> _DESCRIPTION OF THE TASK_
Each entry has to be set down again with no alteration.

Items from a dataset
[Start of section]
/-- The slot choice: the slot leaves the close list, and a takeover of an unreleased set posts MAP-LOST and
counts it (R82, R103). -/
def takeSlot (s : State) : State × Nat :=
  let choice := s.roll.chooseSlot
  let roll := { s.roll with closeList := s.roll.closeList.filter (fun n => decide (n ≠ choice.1)) }
  if choice.2 then
    ({ s with roll := { roll with mapsLost := holdAt 65535 (roll.mapsLost + 1) } }.post .mapLost, choice.1)
  else ({ s with roll := roll }, choice.1)

/-! ## Set close (R96, R97) -/

/-- A register item put in ascending order of web mark, behind items of equal web mark (R97). -/
def placeItem (it : RegisterItem) : List RegisterItem → List RegisterItem
  | [] => [it]
  | x :: rest => if it.body.web < x.body.web then it :: x :: rest else x :: placeItem it rest

/-- The items of a register whose records are UNWOUND in a set, in the order of their return: ascending web mark,
equal ones in the order of delivery (R97). -/
def returnOrder (register : List RegisterItem) (set : SetRecord) : List RegisterItem :=
  (register.filter (fun x => set.isUnwound x.body.number)).foldl (fun acc x => placeItem x acc) []

/-- The record of a set as its close leaves it: closed length, and no UNWOUND entry (R96). -/
def SetRecord.close (p : Nat) (r : SetRecord) : SetRecord :=
  { r with closedLength := some (rollLength p r.start)
           lanes := r.lanes.map (LaneRecord.without (fun e => !e.wound) (fun e => !e.wound)) }

/-- The slot becomes CLOSED and joins the end of the close list, and the register is emptied (R96, R98). -/
def RollMap.closeSlot (m : RollMap) (n : Nat) (r : SetRecord) : RollMap :=
  { (m.setSlot n (.closed r)) with closeList := m.closeList ++ [n], register := [] }

/-! ## Requests to the roll map -/

/-- A lane status as a LANE-STATUS request leaves it, and whether LANE-HOLD is posted (the table of R90). -/
def LaneStatus.named (old : LaneStatus) : NamedStatus → LaneStatus × Bool
  | .good => (.good, false)
  | .reject => (.reject, false)
  | .hold =>
    match old with
    | .hold cause => (.hold cause, false)
    | _ => (.hold none, true)

/-- The slot with its record's lane given a status. -/
def Slot.mapRecord (f : SetRecord → SetRecord) : Slot → Slot
  | .empty => .empty
  | .winding r => .winding (f r)
  | .closed r => .closed (f r)
  | .released r => .released (f r)

/-- LANE-STATUS at the roll map (R90). -/
def takeLaneStatus (job set lane status : Nat) (s : State) : Taken :=
  match namedStatus? status with
  | none => s.refuse .outOfRange
  | some named =>
    match s.roll.find job set with
    | .error st => s.refuse st
    | .ok n =>
      match s.roll.slot n with
      | .empty => s.refuse .notFound
      | .released _ => s.refuse .wrongState
      | .winding r | .closed r =>
        match (if lane = 0 then none else r.lanes[lane - 1]?) with
        | none => s.refuse .outOfRange
        | some rec =>
          let after := rec.status.named named
          (State.postIf after.2 .laneHold
            { s with roll := s.roll.setSlot n ((s.roll.slot n).mapRecord (fun r =>
                { r with lanes := r.lanes.set (lane - 1) { rec with status := after.1 } })) },
           .done [])

/-- RELEASE-SET at the roll map (R99). -/
def takeReleaseSet (job set : Nat) (s : State) : Taken :=
  match s.roll.find job set with
  | .error st => s.refuse st
  | .ok n =>
    match s.roll.slot n with
    | .closed r => ({ s with roll := s.roll.setSlot n (.released r) }, .done [])
    | .empty => s.refuse .notFound
    | .winding _ | .released _ => s.refuse .wrongState

end Sys2Proof.Machine
end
[End of section]
> _ANSWER TO THIS EXERCISE_
/-- The slot choice: the slot leaves the close list, and a takeover of an unreleased set posts MAP-LOST and
counts it (R82, R103). -/
def takeSlot (s : State) : State × Nat :=
  let choice := s.roll.chooseSlot
  let roll := { s.roll with closeList := s.roll.closeList.filter (fun n => decide (n ≠ choice.1)) }
  if choice.2 then
    ({ s with roll := { roll with mapsLost := holdAt 65535 (roll.mapsLost + 1) } }.post .mapLost, choice.1)
  else ({ s with roll := roll }, choice.1)

/-! ## Set close (R96, R97) -/

/-- A register item put in ascending order of web mark, behind items of equal web mark (R97). -/
def placeItem (it : RegisterItem) : List RegisterItem → List RegisterItem
  | [] => [it]
  | x :: rest => if it.body.web < x.body.web then it :: x :: rest else x :: placeItem it rest

/-- The items of a register whose records are UNWOUND in a set, in the order of their return: ascending web mark,
equal ones in the order of delivery (R97). -/
def returnOrder (register : List RegisterItem) (set : SetRecord) : List RegisterItem :=
  (register.filter (fun x => set.isUnwound x.body.number)).foldl (fun acc x => placeItem x acc) []

/-- The record of a set as its close leaves it: closed length, and no UNWOUND entry (R96). -/
def SetRecord.close (p : Nat) (r : SetRecord) : SetRecord :=
  { r with closedLength := some (rollLength p r.start)
           lanes := r.lanes.map (LaneRecord.without (fun e => !e.wound) (fun e => !e.wound)) }

/-- The slot becomes CLOSED and joins the end of the close list, and the register is emptied (R96, R98). -/
def RollMap.closeSlot (m : RollMap) (n : Nat) (r : SetRecord) : RollMap :=
  { (m.setSlot n (.closed r)) with closeList := m.closeList ++ [n], register := [] }

/-! ## Requests to the roll map -/

/-- A lane status as a LANE-STATUS request leaves it, and whether LANE-HOLD is posted (the table of R90). -/
def LaneStatus.named (old : LaneStatus) : NamedStatus → LaneStatus × Bool
  | .good => (.good, false)
  | .reject => (.reject, false)
  | .hold =>
    match old with
    | .hold cause => (.hold cause, false)
    | _ => (.hold none, true)

/-- The slot with its record's lane given a status. -/
def Slot.mapRecord (f : SetRecord → SetRecord) : Slot → Slot
  | .empty => .empty
  | .winding r => .winding (f r)
  | .closed r => .closed (f r)
  | .released r => .released (f r)

/-- LANE-STATUS at the roll map (R90). -/
def takeLaneStatus (job set lane status : Nat) (s : State) : Taken :=
  match namedStatus? status with
  | none => s.refuse .outOfRange
  | some named =>
    match s.roll.find job set with
    | .error st => s.refuse st
    | .ok n =>
      match s.roll.slot n with
      | .empty => s.refuse .notFound
      | .released _ => s.refuse .wrongState
      | .winding r | .closed r =>
        match (if lane = 0 then none else r.lanes[lane - 1]?) with
        | none => s.refuse .outOfRange
        | some rec =>
          let after := rec.status.named named
          (State.postIf after.2 .laneHold
            { s with roll := s.roll.setSlot n ((s.roll.slot n).mapRecord (fun r =>
                { r with lanes := r.lanes.set (lane - 1) { rec with status := after.1 } })) },
           .done [])

/-- RELEASE-SET at the roll map (R99). -/
def takeReleaseSet (job set : Nat) (s : State) : Taken :=
  match s.roll.find job set with
  | .error st => s.refuse st
  | .ok n =>
    match s.roll.slot n with
    | .closed r => ({ s with roll := s.roll.setSlot n (.released r) }, .done [])
    | .empty => s.refuse .notFound
    | .winding _ | .released _ => s.refuse .wrongState

end Sys2Proof.Machine
end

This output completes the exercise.